There are a number of reasons why homocysteine might be high, & they mostly relate to the SAM cycle. B12 deficiency is one possibility, since B12 is a cofactor in folate processing, which is key to the SAM cycle. I was taking a B-complex supplement daily, but he told me that it was not uncommon for older men to produce less intrinsic factor [IF] in the stomach. IF is required for the uptake of B12 in the intestines. Since B12 is a cobalt-containg vitamin, the absence of cobalt in my hair was suggestive of a B12 deficiency, & this would likely explain my elevated homocysteine.
For $24 I received a 6 month supply of B12, syringes, & instructions on how to inject into belly fat.
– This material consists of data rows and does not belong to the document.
-- ==== Sys2Proof/Machine/PipeEvt.lean ====
section
/-!
DEFINITION. The events of the pipeline and table clusters ("Parsing and classification", "Forwarding tables and learning"):
parse and classify, HBM reads, replica check, bank copies and loads, exception buckets, learning, filter, snapshots.
-/
namespace Sys2Proof.Machine

open Sys2Proof

/-- A pipeline cluster takes traffic: powered and not being emptied for FRUGAL (R385), in service, and loaded (R192). -/
def pipeOn (s : State) (p : Nat) : Bool :=
  decide (p < 8) && ((s.mode != 4 && !s.toFrugal) || decide (p < 4)) && Tab.get 0 s.cls.loading p == 0 && !(s.restarting (4 + p))

/-- An item may be parsed now (R137 to R139, R179): its decision is awaited, its decryption done, and under ASSURED every
arrival point passed; else min(512, L) bytes received. -/
def mayParse (s : State) (it : Item) : Bool :=
  it.points.contains 0 && it.parsed.isNone && !(it.points.contains 2 && it.enc.isSome) &&
    (if behaviour s = 0 then it.points.all (fun p => p == 0) else decide (min 512 it.bytes.length ≤ received s it))

/-- Counters of a parse, released at confirmation (R195, Table 7.9). -/
def parseCounts (p : Nat) (r : Parsed) : List (Ctr × Nat × Nat × Nat) :=
  [(.PIPE_PARSED, 1, p, 0)] ++ (if r.parseErr then [(.PIPE_PARSE_ERR, 1, p, 0)] else []) ++
    (if r.innerFail then [(.PIPE_INNER_FAIL, 1, p, 0)] else []) ++ (if r.frag then [(.PIPE_FRAG, 1, p, 0)] else [])

/-- An exception that classification itself raises (R181, R183, R185). -/
def classException (k c : Nat) (s : State) : State := takeDecision k (.exception c) { kind := 1, arg := c } false s

/-- A pipeline cluster takes what recirculation r - 1 brings, r of `Item.recirc` (Table 9.1): its own pair, or where that pair is steered
away the pair four below (R385). -/
def recircTo (s : State) (r p : Nat) : Bool :=
  r == 0 || p / 2 == r - 1 || ((s.mode == 4 || s.toFrugal) && p / 2 + 2 == r - 1)

/-- An on-die probe meets an uncorrectable error in entry e (R202): the entry is invalidated, the error reported, and the item dropped. -/
def probeFails (k e : Nat) (s : State) : State :=
  let s := emSet false e { emAt false s e with valid := false } s
  takeDecision k .drop { kind := 0, counts := [.TBL_LOOKUP_ERR] } false (reportUnit 21 1 e [] (s.raise 0x0907 [0, e]))

/-- The lookup of a classified item and its decision (R199 to R203): provisional while HBM reads are outstanding, except
under ASSURED, which waits for them. `upset` is the way, of those its on-die probe reads, that an uncorrectable error of the memory has
changed. -/
def forwardItem (k klen : Nat) (upset : Option (Fin 8)) (s : State) : State :=
  let it := s.item k
  let r := it.parsed.getD {}
  let cont := bits it.action 60 4 == 0
  let prof := lprofOf s (bits it.action 48 6)
  let probed := if cont && prof.emEn then (emBuckets false s (emKeyOf prof it.key klen)).flatMap emWays else []
  match upset.bind (fun w => probed[w.val]?) with
  | some e => probeFails k e s
  | none =>
  let s := if cont then s.setItem k (fun i => { i with lprof := prof, learn := learnOf s prof i.key klen i.slot i.vport }) else s
  let (d, f) := decide_ s (s.item k) r klen false
  let wait := cont && f.hbm
  if wait ∧ behaviour s = 0 then s.setItem k (fun i => { i with points := i.points ++ [4] })
  else takeDecision k d f wait s

/-- PARSE (R176 to R185, R191): the parse, the key, the rule search, then lookup and decision; a frame for the work cores passes
without them (R176); an item bound for a cluster under
recovery is discarded (R395). -/
def effParse (k p : Nat) (upset : Option (Fin 8)) (s : State) : State :=
  let it := s.item k
  if hasItem s k ∧ s.restarting (4 + p) ∧ mayParse s it then recoveryDrop k s
  else if !(hasItem s k) ∨ !(pipeOn s p) ∨ !(recircTo s it.recirc p) ∨ !(mayParse s it) then s
  else
  let s := undoze (4 + p) s
  if it.direct.map (·.1) = some 40 then
    let gen := s.get .CLS_GEN_GEN p
    takeDecision k (.forward 40 0 0 it.vport 0 0) { kind := 2 } false
      (s.setItem k (fun i => { i with parsed := some {}, gen := gen, cluster := p }))
  else
    let b := Tab.get {} s.cls.active p
    let r := parseFrame b (s.get .PIPE_START_TYPE p it.slot) it.bytes
    let gen := s.get .CLS_GEN_GEN p
    let s := s.setItem k (fun i => { i with parsed := some { r with profile := r.profile % 16 }, gen := gen, cluster := p,
                                            counts := i.counts ++ parseCounts p r })
    match it.direct with
    | some (dest, cls, aid) => takeDecision k (.forward dest cls aid it.vport 0 0) { kind := 2 } false s
    | none =>
      if r.parseErr ∨ r.profile = 16 then classException k 0 s
      else
        let prof := Tab.get {} b.profiles r.profile
        let klen := if prof.wide then 64 else 32
        let key := buildKey it r prof
        let s := s.setItem k (fun i => { i with key := key, wide := prof.wide })
        match findRule s (p / 2) prof.wide r.profile (s.get .CLS_GEN_PLANE p) key with
        | none =>
          classException k 1 (s.setItem k (fun i => { i with counts := i.counts ++ [(.PIPE_NO_MATCH, 1, p, 0)] }))
        | some (idx, rule) =>
          forwardItem k klen upset (s.setItem k (fun i => { i with rule := some idx, action := rule.action }))

def execParse (k : Nat) (cluster : Fin 8) (upset : Option (Fin 8)) (s : State) : Host.Outcome State Fault Refusal :=
  .next (effParse k cluster upset s)

/-- The key length of an item, by the profile its key was built by (R191). -/
def itemKeyLen (it : Item) : Nat := if it.wide then 64 else 32

/-- HBM_READ_RETURN (R202, R203): both bucket reads complete, or one with an uncorrectable error, which fails C4. A hit
replaces a provisional decision, and SPEC_ABSENT_WRONG waits for confirmation. An injected error of two bits makes the read
uncorrectable (R421); the stack a read falls on is not stated, so an armed injection takes the next read (log entry 53). An error is reported. -/
def effHbmReadReturn (k : Nat) (ok : Bool) (s : State) : State :=
  let it := s.item k
  if !(it.points.contains 4) then s
  else
    let klen := itemKeyLen it
    let bucket := ((emBuckets true s (emKeyOf it.lprof it.key klen)).head?).getD 0
    let two := s.get .TEST_INJECT_BITS 2 == 2
    let (hit, s) := inject 2 (s.get .TEST_INJECT_TARGET 2) s
    let stack := if hit then s.get .TEST_INJECT_TARGET 2 % 4 else Config.unitOf 27 bucket % 4
    let s := s.when (hit || !ok) (reportUnit (27 + stack) (b2n (!ok || two)) bucket [])
    if !ok || (hit && two) then failItem k 4 (failTbl) (s.raise 0x0907 [1, bucket])
    else
      let (d, f) := decide_ s it (it.parsed.getD {}) klen true
      let hit := f.counts.contains .TBL_EM_HIT_HBM
      if it.decision.isNone then
        passPoint k 4 (takeDecision k d f false (s.setItem k (fun i => { i with points := i.points.filter (· ≠ 4) })))
      else if hit then
        let s := (copiesOf s k).foldl (fun s c => dropCopy c s) s
        let s := s.setItem k (fun i => { i with admission := [], flushed := [] })
        let f := { f with counts := f.counts ++ [.TBL_SPEC_ABSENT_WRONG] }
        takeDecision k d f false s
      else
        let cs := f.counts.map (fun c => (c, 1, 0, 0))
        passPoint k 4 (s.setItem k (fun i => { i with counts := i.counts ++ cs }))
where
  /-- C4's counter. -/
  failTbl : List (Ctr × Nat × Nat) := [(.TBL_LOOKUP_ERR, 0, 0)]

def execHbmReadReturn (k : Nat) (ok : Bool) (s : State) : Host.Outcome State Fault Refusal := .next (effHbmReadReturn k ok s)

/-- REPLICA_CHECK (R187): every 1 µs one entry of every replica is compared with the master copy and repaired, and the error reported as a
corrected one of the table cluster. `upset` tells which replicas an error of the memory has changed there (log entry 129). -/
def effReplicaCheck (upset : Nat) (s : State) : State :=
  if s.now < s.cls.checkSince + uUs then s
  else
    let e := s.cls.checkPos
    let good := Tab.get {} s.cls.master e
    let bad := (List.range 4).filter (fun r => bit upset r || decide (Tab.get {} s.cls.replicas (r * 65536 + e) ≠ good))
    let s := s.setCls (fun c => { c with checkPos := (e + 1) % 65536, checkSince := c.checkSince + uUs,
                                         replicas := bad.foldl (fun m r => Tab.put {} m (r * 65536 + e) good) c.replicas })
    if bad = [] then s
    else
      let s := (bad.foldl (fun s r => s.inc .PIPE_REPLICA_REPAIR (2 * r)) s).raise 0x0801 [e, bad.foldl (fun m r => m + 2 ^ r) 0]
      reportUnit 21 0 e [] s

def execReplicaCheck (upset : Fin 16) (s : State) : Host.Outcome State Fault Refusal := .next (effReplicaCheck upset s)

/-- BANK_COPY_DONE (R189): the active banks have been copied into standby; those of a gated cluster stay frozen (R192). -/
def effBankCopyDone (s : State) : State :=
  (poweredPipes s).foldl (fun s p =>
    if s.isSet .CLS_GEN_COPYING p then
      let b := Tab.get {} s.cls.active p
      (s.setCls (fun c => { c with standby := Tab.put {} c.standby p b })).set .CLS_GEN_COPYING 0 p
    else s) s

def execBankCopyDone (s : State) : Host.Outcome State Fault Refusal := .next (effBankCopyDone s)

/-- BANK_LOAD (R192): a cluster back from power-down or L2 takes banks, generation and plane from an active cluster; in a warm boot none
takes traffic before the snapshot is loaded (R218). -/
def effBankLoad (p : Nat) (s : State) : State :=
  if Tab.get 0 s.cls.loading p = 0 ∨ tablesLoading s then s
  else
    let s := match (List.range 8).find? (fun a => pipeOn s a) with
      | some a =>
        let s := s.setCls (fun c => { c with active := Tab.put {} c.active p (Tab.get {} c.active a),
                                             standby := Tab.put {} c.standby p (Tab.get {} c.standby a) })
        s.setAll [(.CLS_GEN_GEN, s.get .CLS_GEN_GEN a), (.CLS_GEN_PLANE, s.get .CLS_GEN_PLANE a),
          (.CLS_GEN_COPYING, s.get .CLS_GEN_COPYING a)] p
      | none => s
    s.setCls (fun c => { c with loading := Tab.put 0 c.loading p 0 })

def execBankLoad (p : Fin 8) (s : State) : Host.Outcome State Fault Refusal := .next (effBankLoad p s)

/-- EXC_REFILL (R194): every 1 µs each bucket rises by RATE / 1,000,000 packets, up to BURST; a change is adopted here. -/
def effExcRefill (s : State) : State :=
  if s.now < s.cls.excSince + uUs then s
  else
    (List.range 64).foldl (fun s c =>
      let rate := s.get .EXC_CFG_RATE c
      let burst := s.get .EXC_CFG_BURST c
      let b := Tab.get {} s.cls.exc c
      let b := { b with rate := rate, burst := burst, level := min (b.level + rate) (burst * 1000000) }
      s.setCls (fun x => { x with exc := Tab.put {} x.exc c b })) (s.setCls (fun x => { x with excSince := x.excSince + uUs }))

def execExcRefill (s : State) : Host.Outcome State Fault Refusal := .next (effExcRefill s)

/-- LEARN_HOLD_EXPIRY (R216): keys leave the pending list after LEARN_HOLD_US. -/
def effLearnHoldExpiry (s : State) : State :=
  let now := s.now
  let hold := s.get .TBL_LEARN_RING_HOLD_US * uUs
  s.setTbl (fun t => { t with learnHold := t.learnHold.filter (fun h => decide (now < h.2 + hold)) })

def execLearnHoldExpiry (s : State) : Host.Outcome State Fault Refusal := .next (effLearnHoldExpiry s)

/-- LEARN_HEAD_WRITE (R215): HEAD moves; a ring read empty re-arms LEARN_OVERFLOW. -/
def effLearnHeadWrite (v : Nat) (s : State) : State :=
  let s := s.set .TBL_LEARN_RING_HEAD v
  if s.get .TBL_LEARN_RING_HEAD = s.get .TBL_LEARN_RING_TAIL then s.setTbl (fun t => { t with learnFull := false }) else s

def execLearnHeadWrite (value : Nat) (s : State) : Host.Outcome State Fault Refusal := .next (effLearnHeadWrite value s)

/-- FILTER_REBUILT (R205): the shadow array, built from the valid extension entries, becomes live. -/
def effFilterRebuilt (s : State) : State :=
  if !(s.isSet .TBL_STATE_REBUILDING) then s
  else
    let valid := s.tables.ext.filter (fun p => p.2.valid)
    let shadow := (valid.flatMap (fun p => filterPos p.2.key)).foldl (fun m p => Tab.put 0 m p 1) (s.tables.shadow.getD [])
    let s := s.setTbl (fun t => { t with filter := shadow, shadow := none })
    (s.setAll [(.TBL_STATE_REBUILDING, 0), (.TBL_STATE_FILTER_ALL_ONES, 0)]).raise 0x0906 [valid.length]

def execFilterRebuilt (s : State) : Host.Outcome State Fault Refusal := .next (effFilterRebuilt s)

/-- SNAPSHOT_DONE (R217): the background write ends with its commit record, or fails with a store status. It makes no progress while
PFAIL_N or L3 holds the store (R364, Table 16.5). -/
def effSnapshotDone (ok : Bool) (status : Nat) (s : State) : State :=
  if storeHeld s ∨ s.safe then s else
  match s.tables.staging with
  | none => s
  | some (c, snap) =>
    let s := (s.setTbl (fun t => { t with staging := none })).set .TBL_SNAP_WRITING 0
    if ok then
      let s := s.setTbl (fun t => { t with copies := Tab.put none t.copies c (some snap), newest := c + 1 })
      (s.setAll [(.TBL_SNAP_COPY, c), (.TBL_SNAP_GEN, snap.gen)]).raise 0x0902 [snap.gen, c]
    else s.raise 0x0903 [snap.gen, status]

def execSnapshotDone (ok : Bool) (status : Nat) (s : State) : Host.Outcome State Fault Refusal :=
  .next (effSnapshotDone ok status s)

/-- The terminal serials of the device. -/
def serials (s : State) : List Nat := (List.range 4).map (fun n => s.get .LINE_TREE_SERIAL_SERIAL n)

/-- What a restore finds (R218): the newest committed copy, loaded where its format version and serials fit, or refused with
its reason. -/
def loadSnapshot (s : State) : State :=
  match s.tables.newest with
  | 0 => s.raise 0x0905 [3]
  | c + 1 =>
    match Tab.get none s.tables.copies c with
    | none => s.raise 0x0905 [3]
    | some snap =>
      if snap.version ≠ Config.snapshotFormat (s.get .SYS_IMAGE_BUILD) then s.raise 0x0905 [1]
      else if snap.serials ≠ serials s then s.raise 0x0905 [2]
      else
        let s := s.setTbl (fun t => { t with t := snap.tables, ext := [], filter := [], shadow := none, deletes := 0 })
        (s.setAll [(.TBL_STATE_RESTORED, 1), (.TBL_STATE_GEN, snap.gen), (.TBL_SNAP_COPY, c),
          (.TBL_SNAP_GEN, snap.gen)]).raise 0x0904 [snap.gen]

/-- RESTORED (R218, R357): step 12 of a warm boot: the snapshot is loaded, or refused, and pipeline clusters take traffic. -/
def effRestored (s : State) : State :=
  if s.get .SYS_BOOT_KIND ≠ 1 ∨ s.get .SYS_BOOT_PHASE ≠ 11 then s
  else ((loadSnapshot s).set .SYS_BOOT_PHASE 12).setCls (fun c => { c with loading := [] })

def execRestored (s : State) : Host.Outcome State Fault Refusal := .next (effRestored s)

end Sys2Proof.Machine
end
There were PSA increases over the next 3 months - a 20% increase in the third. I was puzzled but did not suspect the B12. But after the third reading I figured it was prudent to look for a PCa connection. I found a handful of papers on PubMed from Scandinavia & threw out the B12.
The SAM cycle, which is part of "one carbon metabolism" can be simplied here to:
Methionine ---> SAM ---> Homocysteine ---> Methionine
1] Methionine is the natural source of methyl in the body, but dietary sources are low.
2] Methionine converts to SAM, which is the universal methyl donor in the body.
3] When SAM has dropped off its methy to a cell, homocysteine remains in circulation.
4] Methionine levels are restored by recycling homocysteine back to methionine. This requires a dietary methyl donor, & folate (from leafy greens, i.e from foliage) is the normal source for many people.
If a cell does not have enough methyl, its DNA can become unstable. This is why hypomethylation is associated with cancer.
However, once PCa occurs, the cells become greedy for methyl. They become hypermethylated. In particular, DNA CpG islands that are the promoter regions for tumor suppressor genes, become methylated. This never happens in normal cells. Methylation effectively silences those genes.
Note that this is not a gene mutation effect. The silencing occurs above the gene level (i.e. is an epigenetic change) & is therefore reversible. Several demethylation agents have been developed as potentially useful in cancer.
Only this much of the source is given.